The general layer structure is such that an undercoat layer is provided on both sides of a transparent polyester support which is colored if necessary, and a silver halide emulsion layer and a protective layer are successively coated thereon. Become. A transverse light blocking layer is provided between the undercoat layer and the emulsion layer to prevent halation and crossover cut, thereby improving sharpness.

When the conventional conductive polymer is added to the protective layer, the antistatic effect on the unprocessed light-sensitive material is remarkable, but the antistatic effect after processing is deteriorated because it is easily eluted in the developing process. , It is difficult to elute when added to the subbing layer, but since the upper layer is a non-conductive gelatin layer, where the surface conductivity is poor, the conductive compound of the present invention is sufficient to be added to any layer. An antistatic effect can be obtained.

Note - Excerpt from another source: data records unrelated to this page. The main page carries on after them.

/-! ### `State.begin` -/

@[simp] theorem State.begin_inbox (op : SeqOp) : (s.begin op).inbox = s.inbox := rfl
@[simp] theorem State.begin_bench (op : SeqOp) : (s.begin op).bench = s.bench := rfl
@[simp] theorem State.begin_cfg (op : SeqOp) : (s.begin op).cfg = s.cfg := rfl
@[simp] theorem State.begin_disp (op : SeqOp) : (s.begin op).disp = s.disp := rfl
@[simp] theorem State.begin_lines (op : SeqOp) : (s.begin op).lines = s.lines := rfl
@[simp] theorem State.begin_scratch (op : SeqOp) : (s.begin op).scratch = s.scratch := rfl
@[simp] theorem State.begin_sns (op : SeqOp) : (s.begin op).sns = s.sns := rfl
@[simp] theorem State.begin_seq (op : SeqOp) : (s.begin op).seq = { SeqPos.idle with op := op } := rfl
@[simp] theorem State.begin_tape (op : SeqOp) : (s.begin op).tape = s.tape := rfl
@[simp] theorem State.begin_results (op : SeqOp) : (s.begin op).results = s.results := rfl
@[simp] theorem State.begin_lastCut (op : SeqOp) : (s.begin op).lastCut = s.lastCut := rfl
@[simp] theorem State.begin_pins (op : SeqOp) : (s.begin op).pins = s.pins := rfl
@[simp] theorem State.begin_busWrites (op : SeqOp) : (s.begin op).busWrites = s.busWrites := rfl
@[simp] theorem State.begin_busReads (op : SeqOp) : (s.begin op).busReads = s.busReads := rfl
@[simp] theorem State.begin_canvases (op : SeqOp) : (s.begin op).canvases = s.canvases := rfl
@[simp] theorem State.begin_modules (op : SeqOp) : (s.begin op).modules = s.modules := rfl
@[simp] theorem State.begin_moduleCount (op : SeqOp) : (s.begin op).moduleCount = s.moduleCount := rfl
@[simp] theorem State.begin_trace (op : SeqOp) : (s.begin op).trace = s.trace := rfl
@[simp] theorem State.begin_pinAnswer (op : SeqOp) (j : Nat) : (s.begin op).pinAnswer j = s.pinAnswer j := rfl

/-! ### `State.inPhase` -/

@[simp] theorem State.inPhase_inbox (p : Phase) : (s.inPhase p).inbox = s.inbox := rfl
@[simp] theorem State.inPhase_bench (p : Phase) : (s.inPhase p).bench = s.bench := rfl
@[simp] theorem State.inPhase_cfg (p : Phase) : (s.inPhase p).cfg = s.cfg := rfl
@[simp] theorem State.inPhase_disp (p : Phase) : (s.inPhase p).disp = s.disp := rfl
@[simp] theorem State.inPhase_lines (p : Phase) : (s.inPhase p).lines = s.lines := rfl
@[simp] theorem State.inPhase_scratch (p : Phase) : (s.inPhase p).scratch = s.scratch := rfl
@[simp] theorem State.inPhase_sns (p : Phase) : (s.inPhase p).sns = s.sns := rfl
@[simp] theorem State.inPhase_seq (p : Phase) : (s.inPhase p).seq = { s.seq with phase := p } := rfl
@[simp] theorem State.inPhase_tape (p : Phase) : (s.inPhase p).tape = s.tape := rfl
@[simp] theorem State.inPhase_results (p : Phase) : (s.inPhase p).results = s.results := rfl
@[simp] theorem State.inPhase_lastCut (p : Phase) : (s.inPhase p).lastCut = s.lastCut := rfl
@[simp] theorem State.inPhase_pins (p : Phase) : (s.inPhase p).pins = s.pins := rfl
@[simp] theorem State.inPhase_busWrites (p : Phase) : (s.inPhase p).busWrites = s.busWrites := rfl
@[simp] theorem State.inPhase_busReads (p : Phase) : (s.inPhase p).busReads = s.busReads := rfl
@[simp] theorem State.inPhase_canvases (p : Phase) : (s.inPhase p).canvases = s.canvases := rfl
@[simp] theorem State.inPhase_modules (p : Phase) : (s.inPhase p).modules = s.modules := rfl
@[simp] theorem State.inPhase_moduleCount (p : Phase) : (s.inPhase p).moduleCount = s.moduleCount := rfl
@[simp] theorem State.inPhase_trace (p : Phase) : (s.inPhase p).trace = s.trace := rfl
@[simp] theorem State.inPhase_pinAnswer (p : Phase) (j : Nat) : (s.inPhase p).pinAnswer j = s.pinAnswer j := rfl

/-! ### `State.atModule` -/

@[simp] theorem State.atModule_inbox (p : Phase) (i r : Nat) : (s.atModule p i r).inbox = s.inbox := rfl
@[simp] theorem State.atModule_bench (p : Phase) (i r : Nat) : (s.atModule p i r).bench = s.bench := rfl
@[simp] theorem State.atModule_cfg (p : Phase) (i r : Nat) : (s.atModule p i r).cfg = s.cfg := rfl
@[simp] theorem State.atModule_disp (p : Phase) (i r : Nat) : (s.atModule p i r).disp = s.disp := rfl
@[simp] theorem State.atModule_lines (p : Phase) (i r : Nat) : (s.atModule p i r).lines = s.lines := rfl
@[simp] theorem State.atModule_scratch (p : Phase) (i r : Nat) : (s.atModule p i r).scratch = s.scratch := rfl
@[simp] theorem State.atModule_sns (p : Phase) (i r : Nat) : (s.atModule p i r).sns = s.sns := rfl
@[simp] theorem State.atModule_seq (p : Phase) (i r : Nat) : (s.atModule p i r).seq = { s.seq with phase := p, i := i, r := r } := rfl
@[simp] theorem State.atModule_tape (p : Phase) (i r : Nat) : (s.atModule p i r).tape = s.tape := rfl
@[simp] theorem State.atModule_results (p : Phase) (i r : Nat) : (s.atModule p i r).results = s.results := rfl
@[simp] theorem State.atModule_lastCut (p : Phase) (i r : Nat) : (s.atModule p i r).lastCut = s.lastCut := rfl
@[simp] theorem State.atModule_pins (p : Phase) (i r : Nat) : (s.atModule p i r).pins = s.pins := rfl
@[simp] theorem State.atModule_busWrites (p : Phase) (i r : Nat) : (s.atModule p i r).busWrites = s.busWrites := rfl
@[simp] theorem State.atModule_busReads (p : Phase) (i r : Nat) : (s.atModule p i r).busReads = s.busReads := rfl
@[simp] theorem State.atModule_canvases (p : Phase) (i r : Nat) : (s.atModule p i r).canvases = s.canvases := rfl
@[simp] theorem State.atModule_modules (p : Phase) (i r : Nat) : (s.atModule p i r).modules = s.modules := rfl
@[simp] theorem State.atModule_moduleCount (p : Phase) (i r : Nat) : (s.atModule p i r).moduleCount = s.moduleCount := rfl
@[simp] theorem State.atModule_trace (p : Phase) (i r : Nat) : (s.atModule p i r).trace = s.trace := rfl
@[simp] theorem State.atModule_pinAnswer (p : Phase) (i r : Nat) (j : Nat) : (s.atModule p i r).pinAnswer j = s.pinAnswer j := rfl

/-! ### `State.atWrite` -/

@[simp] theorem State.atWrite_inbox (b k : Nat) (sub : SubStep) : (s.atWrite b k sub).inbox = s.inbox := rfl
@[simp] theorem State.atWrite_bench (b k : Nat) (sub : SubStep) : (s.atWrite b k sub).bench = s.bench := rfl
@[simp] theorem State.atWrite_cfg (b k : Nat) (sub : SubStep) : (s.atWrite b k sub).cfg = s.cfg := rfl
@[simp] theorem State.atWrite_disp (b k : Nat) (sub : SubStep) : (s.atWrite b k sub).disp = s.disp := rfl
@[simp] theorem State.atWrite_lines (b k : Nat) (sub : SubStep) : (s.atWrite b k sub).lines = s.lines := rfl
@[simp] theorem State.atWrite_scratch (b k : Nat) (sub : SubStep) : (s.atWrite b k sub).scratch = s.scratch := rfl
@[simp] theorem State.atWrite_sns (b k : Nat) (sub : SubStep) : (s.atWrite b k sub).sns = s.sns := rfl
@[simp] theorem State.atWrite_seq (b k : Nat) (sub : SubStep) : (s.atWrite b k sub).seq = { s.seq with b := b, k := k, s := sub } := rfl
@[simp] theorem State.atWrite_tape (b k : Nat) (sub : SubStep) : (s.atWrite b k sub).tape = s.tape := rfl
@[simp] theorem State.atWrite_results (b k : Nat) (sub : SubStep) : (s.atWrite b k sub).results = s.results := rfl
@[simp] theorem State.atWrite_lastCut (b k : Nat) (sub : SubStep) : (s.atWrite b k sub).lastCut = s.lastCut := rfl
@[simp] theorem State.atWrite_pins (b k : Nat) (sub : SubStep) : (s.atWrite b k sub).pins = s.pins := rfl
@[simp] theorem State.atWrite_busWrites (b k : Nat) (sub : SubStep) : (s.atWrite b k sub).busWrites = s.busWrites := rfl
@[simp] theorem State.atWrite_busReads (b k : Nat) (sub : SubStep) : (s.atWrite b k sub).busReads = s.busReads := rfl
@[simp] theorem State.atWrite_canvases (b k : Nat) (sub : SubStep) : (s.atWrite b k sub).canvases = s.canvases := rfl
@[simp] theorem State.atWrite_modules (b k : Nat) (sub : SubStep) : (s.atWrite b k sub).modules = s.modules := rfl
@[simp] theorem State.atWrite_moduleCount (b k : Nat) (sub : SubStep) : (s.atWrite b k sub).moduleCount = s.moduleCount := rfl
@[simp] theorem State.atWrite_trace (b k : Nat) (sub : SubStep) : (s.atWrite b k sub).trace = s.trace := rfl
@[simp] theorem State.atWrite_pinAnswer (b k : Nat) (sub : SubStep) (j : Nat) : (s.atWrite b k sub).pinAnswer j = s.pinAnswer j := rfl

On the other hand, a light-sensitive material for printing is used by exposure from one side to obtain a high contrast on-off image, and a backing containing a dye for absorbing light is provided on the side opposite to the side having an emulsion layer on a support. A layer is provided via an undercoat layer, and a backing protective layer for preventing blocking and improving mechanical transportability is provided on the dye-containing layer.

From the viewpoint of not affecting the photographic performance, the conductive compound of the present invention is preferably added to the backing layer side, and those which do not adversely affect the interaction with the dye in the backing layer are selected and used.

[0041]

The present invention will be described in detail below with reference to examples, but the embodiments of the present invention are not limited thereto.

Example 1 Corona discharge treatment (AC sinusoidal waveform discharge frequency 30 kHz on both sides of a biaxially stretched polyethylene terephthalate support)
z, clearance 1.5mm, 0.36kV · A · min /
m ² ) to give vinylidene chloride, methyl methacrylate,
A copolymer in which the weight ratio of acrylic acid is 90: 8: 2 is applied to a thickness of 0.3 μm, and the dry-bulb temperature is 180 ° C.
It was dried for 56 seconds to form an adhesive layer (undercoat layer). A polymer composition containing the conductive compound of the present invention was applied to both surfaces of the composition.

The polymerization composition was obtained by the following method.
That is, in 100 parts of water, 10 parts of sodium polystyrene sulfonate having a weight average molecular weight of 120,000, 10 parts of a monomer as a base of a conductive compound, 1 part of ammonium persulfate (equimolar ferric chloride), fluorinated nonylbenzene sulfonate. The composition containing 1 part of the surfactant was stirred and mixed at 90 ° C. for 9 hours to obtain a polymer composition. 10 parts of activated carbon was added to this polymer composition, which was stirred at room temperature for 30 minutes and then filtered off. 100 parts of the filtered polymer composition was added to a copolymer composition of metahexyl acrylate, methyl methacrylate and glycidyl methacrylate (copolymerization ratio 40: 4).
0:20, solid content concentration 40%), 12 parts, and 0.3 part of silica having an average particle diameter of 1.2 μm were added to obtain a polymerization composition. This was applied onto the above-mentioned adhesive layer in a thickness of 0.6 μm and dried at a dry-bulb temperature of 160 ° C. for 48 seconds.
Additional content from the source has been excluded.